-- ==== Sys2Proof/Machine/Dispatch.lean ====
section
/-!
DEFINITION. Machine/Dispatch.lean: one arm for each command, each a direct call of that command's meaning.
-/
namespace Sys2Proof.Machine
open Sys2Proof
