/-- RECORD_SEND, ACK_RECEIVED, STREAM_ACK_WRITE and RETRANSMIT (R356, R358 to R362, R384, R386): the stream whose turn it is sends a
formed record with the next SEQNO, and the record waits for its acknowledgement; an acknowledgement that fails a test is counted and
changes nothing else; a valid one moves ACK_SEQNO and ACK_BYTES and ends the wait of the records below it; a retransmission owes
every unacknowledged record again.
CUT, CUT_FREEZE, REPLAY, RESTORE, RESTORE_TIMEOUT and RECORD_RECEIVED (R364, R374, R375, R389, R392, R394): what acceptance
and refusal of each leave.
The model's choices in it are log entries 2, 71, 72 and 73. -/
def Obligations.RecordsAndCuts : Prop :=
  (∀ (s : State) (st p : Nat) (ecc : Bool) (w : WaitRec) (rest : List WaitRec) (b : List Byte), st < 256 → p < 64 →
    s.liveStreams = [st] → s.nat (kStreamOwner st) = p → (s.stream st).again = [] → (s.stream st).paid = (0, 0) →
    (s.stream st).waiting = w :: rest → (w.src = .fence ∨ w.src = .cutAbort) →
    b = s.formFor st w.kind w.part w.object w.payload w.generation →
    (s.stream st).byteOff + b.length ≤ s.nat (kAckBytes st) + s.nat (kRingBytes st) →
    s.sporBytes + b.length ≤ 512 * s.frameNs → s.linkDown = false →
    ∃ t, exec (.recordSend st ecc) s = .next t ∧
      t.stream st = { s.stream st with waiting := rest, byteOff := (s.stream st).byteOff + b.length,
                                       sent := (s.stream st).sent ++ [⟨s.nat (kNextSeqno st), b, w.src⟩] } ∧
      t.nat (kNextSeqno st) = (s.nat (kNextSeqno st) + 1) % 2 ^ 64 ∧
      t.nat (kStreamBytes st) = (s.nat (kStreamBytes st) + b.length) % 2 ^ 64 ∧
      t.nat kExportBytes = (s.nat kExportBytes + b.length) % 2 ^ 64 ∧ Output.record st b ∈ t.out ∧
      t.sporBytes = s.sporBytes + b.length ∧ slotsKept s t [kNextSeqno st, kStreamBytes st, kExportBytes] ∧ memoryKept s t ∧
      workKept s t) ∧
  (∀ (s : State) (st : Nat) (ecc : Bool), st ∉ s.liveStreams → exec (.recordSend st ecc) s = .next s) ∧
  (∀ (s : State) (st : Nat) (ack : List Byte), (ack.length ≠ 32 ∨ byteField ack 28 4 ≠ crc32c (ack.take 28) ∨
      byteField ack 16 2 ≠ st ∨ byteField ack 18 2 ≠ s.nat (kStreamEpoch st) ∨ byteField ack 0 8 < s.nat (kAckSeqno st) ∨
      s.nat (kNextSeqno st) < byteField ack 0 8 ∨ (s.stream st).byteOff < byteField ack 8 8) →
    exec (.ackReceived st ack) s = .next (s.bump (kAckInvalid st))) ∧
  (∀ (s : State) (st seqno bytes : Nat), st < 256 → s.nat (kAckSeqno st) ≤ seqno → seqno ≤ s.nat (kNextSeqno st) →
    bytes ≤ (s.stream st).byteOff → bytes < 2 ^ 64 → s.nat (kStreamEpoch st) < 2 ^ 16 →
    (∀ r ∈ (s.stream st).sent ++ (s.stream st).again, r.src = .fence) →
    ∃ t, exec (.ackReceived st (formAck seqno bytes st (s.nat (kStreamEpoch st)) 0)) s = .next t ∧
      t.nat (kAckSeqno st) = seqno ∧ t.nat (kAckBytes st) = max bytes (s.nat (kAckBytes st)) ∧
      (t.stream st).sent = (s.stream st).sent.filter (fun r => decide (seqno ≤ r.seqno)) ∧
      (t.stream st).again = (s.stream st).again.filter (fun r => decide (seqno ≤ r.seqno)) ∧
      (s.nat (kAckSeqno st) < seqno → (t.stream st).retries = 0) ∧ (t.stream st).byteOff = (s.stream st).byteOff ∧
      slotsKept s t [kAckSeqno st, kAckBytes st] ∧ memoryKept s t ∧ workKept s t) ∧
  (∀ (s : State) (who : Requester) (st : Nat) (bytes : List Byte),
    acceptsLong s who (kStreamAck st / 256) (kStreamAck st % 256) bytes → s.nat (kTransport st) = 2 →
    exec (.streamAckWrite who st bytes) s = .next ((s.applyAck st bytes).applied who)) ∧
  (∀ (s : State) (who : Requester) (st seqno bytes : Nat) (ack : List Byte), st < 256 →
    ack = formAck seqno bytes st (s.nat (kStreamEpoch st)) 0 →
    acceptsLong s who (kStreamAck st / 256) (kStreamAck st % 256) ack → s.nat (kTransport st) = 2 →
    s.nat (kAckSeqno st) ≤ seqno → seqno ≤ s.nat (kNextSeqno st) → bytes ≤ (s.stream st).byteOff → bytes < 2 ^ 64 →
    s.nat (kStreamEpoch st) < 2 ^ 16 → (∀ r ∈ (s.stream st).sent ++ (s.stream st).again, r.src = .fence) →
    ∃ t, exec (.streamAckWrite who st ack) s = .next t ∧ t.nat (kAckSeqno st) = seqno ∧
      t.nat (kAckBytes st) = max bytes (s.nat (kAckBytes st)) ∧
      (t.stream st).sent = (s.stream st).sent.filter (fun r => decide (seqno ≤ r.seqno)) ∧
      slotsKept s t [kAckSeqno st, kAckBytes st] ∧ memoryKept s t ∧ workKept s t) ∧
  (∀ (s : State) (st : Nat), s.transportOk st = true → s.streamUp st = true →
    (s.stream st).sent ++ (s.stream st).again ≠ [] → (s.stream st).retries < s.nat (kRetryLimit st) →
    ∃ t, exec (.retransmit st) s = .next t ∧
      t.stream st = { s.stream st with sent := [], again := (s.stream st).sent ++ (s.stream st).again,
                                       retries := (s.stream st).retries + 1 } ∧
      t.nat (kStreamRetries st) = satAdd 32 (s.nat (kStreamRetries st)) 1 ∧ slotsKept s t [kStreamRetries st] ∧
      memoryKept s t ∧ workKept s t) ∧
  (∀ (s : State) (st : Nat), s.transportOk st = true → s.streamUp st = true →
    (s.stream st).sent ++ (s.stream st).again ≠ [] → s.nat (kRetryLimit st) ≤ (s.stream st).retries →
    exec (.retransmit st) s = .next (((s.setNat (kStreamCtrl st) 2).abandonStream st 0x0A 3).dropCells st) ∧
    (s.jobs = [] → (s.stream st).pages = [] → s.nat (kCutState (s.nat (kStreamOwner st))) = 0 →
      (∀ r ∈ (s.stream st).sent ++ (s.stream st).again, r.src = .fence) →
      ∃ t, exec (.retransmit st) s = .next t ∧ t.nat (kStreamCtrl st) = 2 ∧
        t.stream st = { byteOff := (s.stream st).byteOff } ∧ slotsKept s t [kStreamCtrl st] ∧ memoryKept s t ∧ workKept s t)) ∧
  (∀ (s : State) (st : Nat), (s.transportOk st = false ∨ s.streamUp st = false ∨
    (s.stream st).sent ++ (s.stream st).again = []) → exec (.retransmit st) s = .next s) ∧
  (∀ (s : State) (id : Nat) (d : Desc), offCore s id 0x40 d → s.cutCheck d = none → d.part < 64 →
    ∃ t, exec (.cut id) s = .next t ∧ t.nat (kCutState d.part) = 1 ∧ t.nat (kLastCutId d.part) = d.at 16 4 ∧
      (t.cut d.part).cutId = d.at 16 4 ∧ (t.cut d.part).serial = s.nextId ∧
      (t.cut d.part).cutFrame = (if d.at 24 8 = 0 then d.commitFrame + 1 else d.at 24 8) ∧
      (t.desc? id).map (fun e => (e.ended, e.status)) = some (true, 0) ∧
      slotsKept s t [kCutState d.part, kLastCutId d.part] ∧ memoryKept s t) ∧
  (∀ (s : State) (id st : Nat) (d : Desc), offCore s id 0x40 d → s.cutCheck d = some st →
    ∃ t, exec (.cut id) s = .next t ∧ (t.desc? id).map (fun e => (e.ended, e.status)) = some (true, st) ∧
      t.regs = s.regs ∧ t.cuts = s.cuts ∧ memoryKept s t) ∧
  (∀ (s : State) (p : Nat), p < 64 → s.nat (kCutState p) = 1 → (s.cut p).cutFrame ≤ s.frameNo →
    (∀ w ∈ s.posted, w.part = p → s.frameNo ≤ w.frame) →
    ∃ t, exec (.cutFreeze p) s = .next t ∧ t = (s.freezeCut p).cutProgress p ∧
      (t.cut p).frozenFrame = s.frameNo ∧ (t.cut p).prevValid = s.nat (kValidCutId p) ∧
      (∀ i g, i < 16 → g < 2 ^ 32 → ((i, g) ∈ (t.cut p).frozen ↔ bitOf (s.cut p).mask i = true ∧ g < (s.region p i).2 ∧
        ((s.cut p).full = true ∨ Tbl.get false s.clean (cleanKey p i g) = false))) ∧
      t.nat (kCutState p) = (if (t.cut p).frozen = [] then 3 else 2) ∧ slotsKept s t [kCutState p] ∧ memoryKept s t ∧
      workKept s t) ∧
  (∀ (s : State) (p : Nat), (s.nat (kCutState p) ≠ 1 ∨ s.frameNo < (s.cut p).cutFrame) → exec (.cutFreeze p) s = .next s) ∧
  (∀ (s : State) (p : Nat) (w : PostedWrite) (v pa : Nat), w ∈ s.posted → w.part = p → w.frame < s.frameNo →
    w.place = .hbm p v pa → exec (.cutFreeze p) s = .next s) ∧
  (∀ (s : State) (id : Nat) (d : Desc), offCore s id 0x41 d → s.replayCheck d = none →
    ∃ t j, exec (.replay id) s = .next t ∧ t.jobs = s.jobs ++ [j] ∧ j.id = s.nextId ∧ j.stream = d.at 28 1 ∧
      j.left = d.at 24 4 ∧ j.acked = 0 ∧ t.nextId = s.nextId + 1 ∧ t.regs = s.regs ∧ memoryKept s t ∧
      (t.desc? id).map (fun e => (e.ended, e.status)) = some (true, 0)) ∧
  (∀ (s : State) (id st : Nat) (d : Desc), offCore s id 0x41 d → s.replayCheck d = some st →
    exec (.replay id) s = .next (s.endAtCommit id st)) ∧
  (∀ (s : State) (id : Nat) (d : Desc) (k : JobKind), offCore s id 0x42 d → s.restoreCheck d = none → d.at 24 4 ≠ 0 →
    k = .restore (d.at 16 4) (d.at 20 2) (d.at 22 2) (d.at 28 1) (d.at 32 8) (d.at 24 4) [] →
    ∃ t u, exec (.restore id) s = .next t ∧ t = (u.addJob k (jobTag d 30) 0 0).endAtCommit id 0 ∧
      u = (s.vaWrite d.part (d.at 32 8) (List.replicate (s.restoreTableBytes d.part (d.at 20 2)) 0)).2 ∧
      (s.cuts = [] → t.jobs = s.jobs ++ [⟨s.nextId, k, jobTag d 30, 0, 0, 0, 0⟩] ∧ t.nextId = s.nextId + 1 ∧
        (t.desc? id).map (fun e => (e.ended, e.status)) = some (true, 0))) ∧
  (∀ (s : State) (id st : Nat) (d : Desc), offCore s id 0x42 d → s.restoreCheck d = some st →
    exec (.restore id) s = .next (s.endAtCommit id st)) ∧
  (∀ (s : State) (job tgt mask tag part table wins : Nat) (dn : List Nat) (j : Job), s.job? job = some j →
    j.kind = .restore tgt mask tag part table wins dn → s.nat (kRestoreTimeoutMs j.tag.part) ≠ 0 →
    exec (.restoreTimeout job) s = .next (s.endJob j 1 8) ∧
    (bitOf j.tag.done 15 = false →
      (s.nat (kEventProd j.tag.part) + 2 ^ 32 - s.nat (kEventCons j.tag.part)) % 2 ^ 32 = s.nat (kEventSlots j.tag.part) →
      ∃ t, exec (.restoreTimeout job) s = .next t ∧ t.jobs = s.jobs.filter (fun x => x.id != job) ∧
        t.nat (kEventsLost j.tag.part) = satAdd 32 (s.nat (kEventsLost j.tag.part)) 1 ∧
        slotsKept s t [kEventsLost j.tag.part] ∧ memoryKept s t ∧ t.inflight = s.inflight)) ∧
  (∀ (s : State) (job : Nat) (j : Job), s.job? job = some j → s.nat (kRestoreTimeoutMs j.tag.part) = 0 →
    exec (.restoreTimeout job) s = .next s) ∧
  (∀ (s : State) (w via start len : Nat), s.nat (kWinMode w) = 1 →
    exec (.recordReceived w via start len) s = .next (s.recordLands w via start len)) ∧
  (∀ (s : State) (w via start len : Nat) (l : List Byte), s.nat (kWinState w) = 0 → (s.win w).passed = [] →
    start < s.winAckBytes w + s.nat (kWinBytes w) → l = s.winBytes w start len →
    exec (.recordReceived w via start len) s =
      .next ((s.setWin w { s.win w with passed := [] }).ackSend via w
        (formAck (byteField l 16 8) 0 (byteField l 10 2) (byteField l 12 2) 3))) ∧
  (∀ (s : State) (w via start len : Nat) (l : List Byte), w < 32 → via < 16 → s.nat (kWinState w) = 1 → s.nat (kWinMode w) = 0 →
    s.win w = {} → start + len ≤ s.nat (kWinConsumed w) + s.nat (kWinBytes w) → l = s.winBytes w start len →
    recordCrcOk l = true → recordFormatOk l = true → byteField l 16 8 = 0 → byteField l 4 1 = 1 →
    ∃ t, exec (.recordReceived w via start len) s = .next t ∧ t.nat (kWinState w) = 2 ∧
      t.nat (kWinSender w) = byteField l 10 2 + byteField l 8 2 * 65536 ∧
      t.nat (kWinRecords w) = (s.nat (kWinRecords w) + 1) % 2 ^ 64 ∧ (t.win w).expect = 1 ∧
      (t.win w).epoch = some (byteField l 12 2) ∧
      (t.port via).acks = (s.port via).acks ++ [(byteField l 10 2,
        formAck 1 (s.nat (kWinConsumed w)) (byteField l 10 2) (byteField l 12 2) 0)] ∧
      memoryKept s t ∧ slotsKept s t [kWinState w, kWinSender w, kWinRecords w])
-*-*-
Of the entries above, repeat exactly the lines from the line with "(∀ w ∈ s.posted, w.part" through the line with "(∀ i g, i < 16", both of them included.

    (∀ w ∈ s.posted, w.part = p → s.frameNo ≤ w.frame) →
    ∃ t, exec (.cutFreeze p) s = .next t ∧ t = (s.freezeCut p).cutProgress p ∧
      (t.cut p).frozenFrame = s.frameNo ∧ (t.cut p).prevValid = s.nat (kValidCutId p) ∧
      (∀ i g, i < 16 → g < 2 ^ 32 → ((i, g) ∈ (t.cut p).frozen ↔ bitOf (s.cut p).mask i = true ∧ g < (s.region p i).2 ∧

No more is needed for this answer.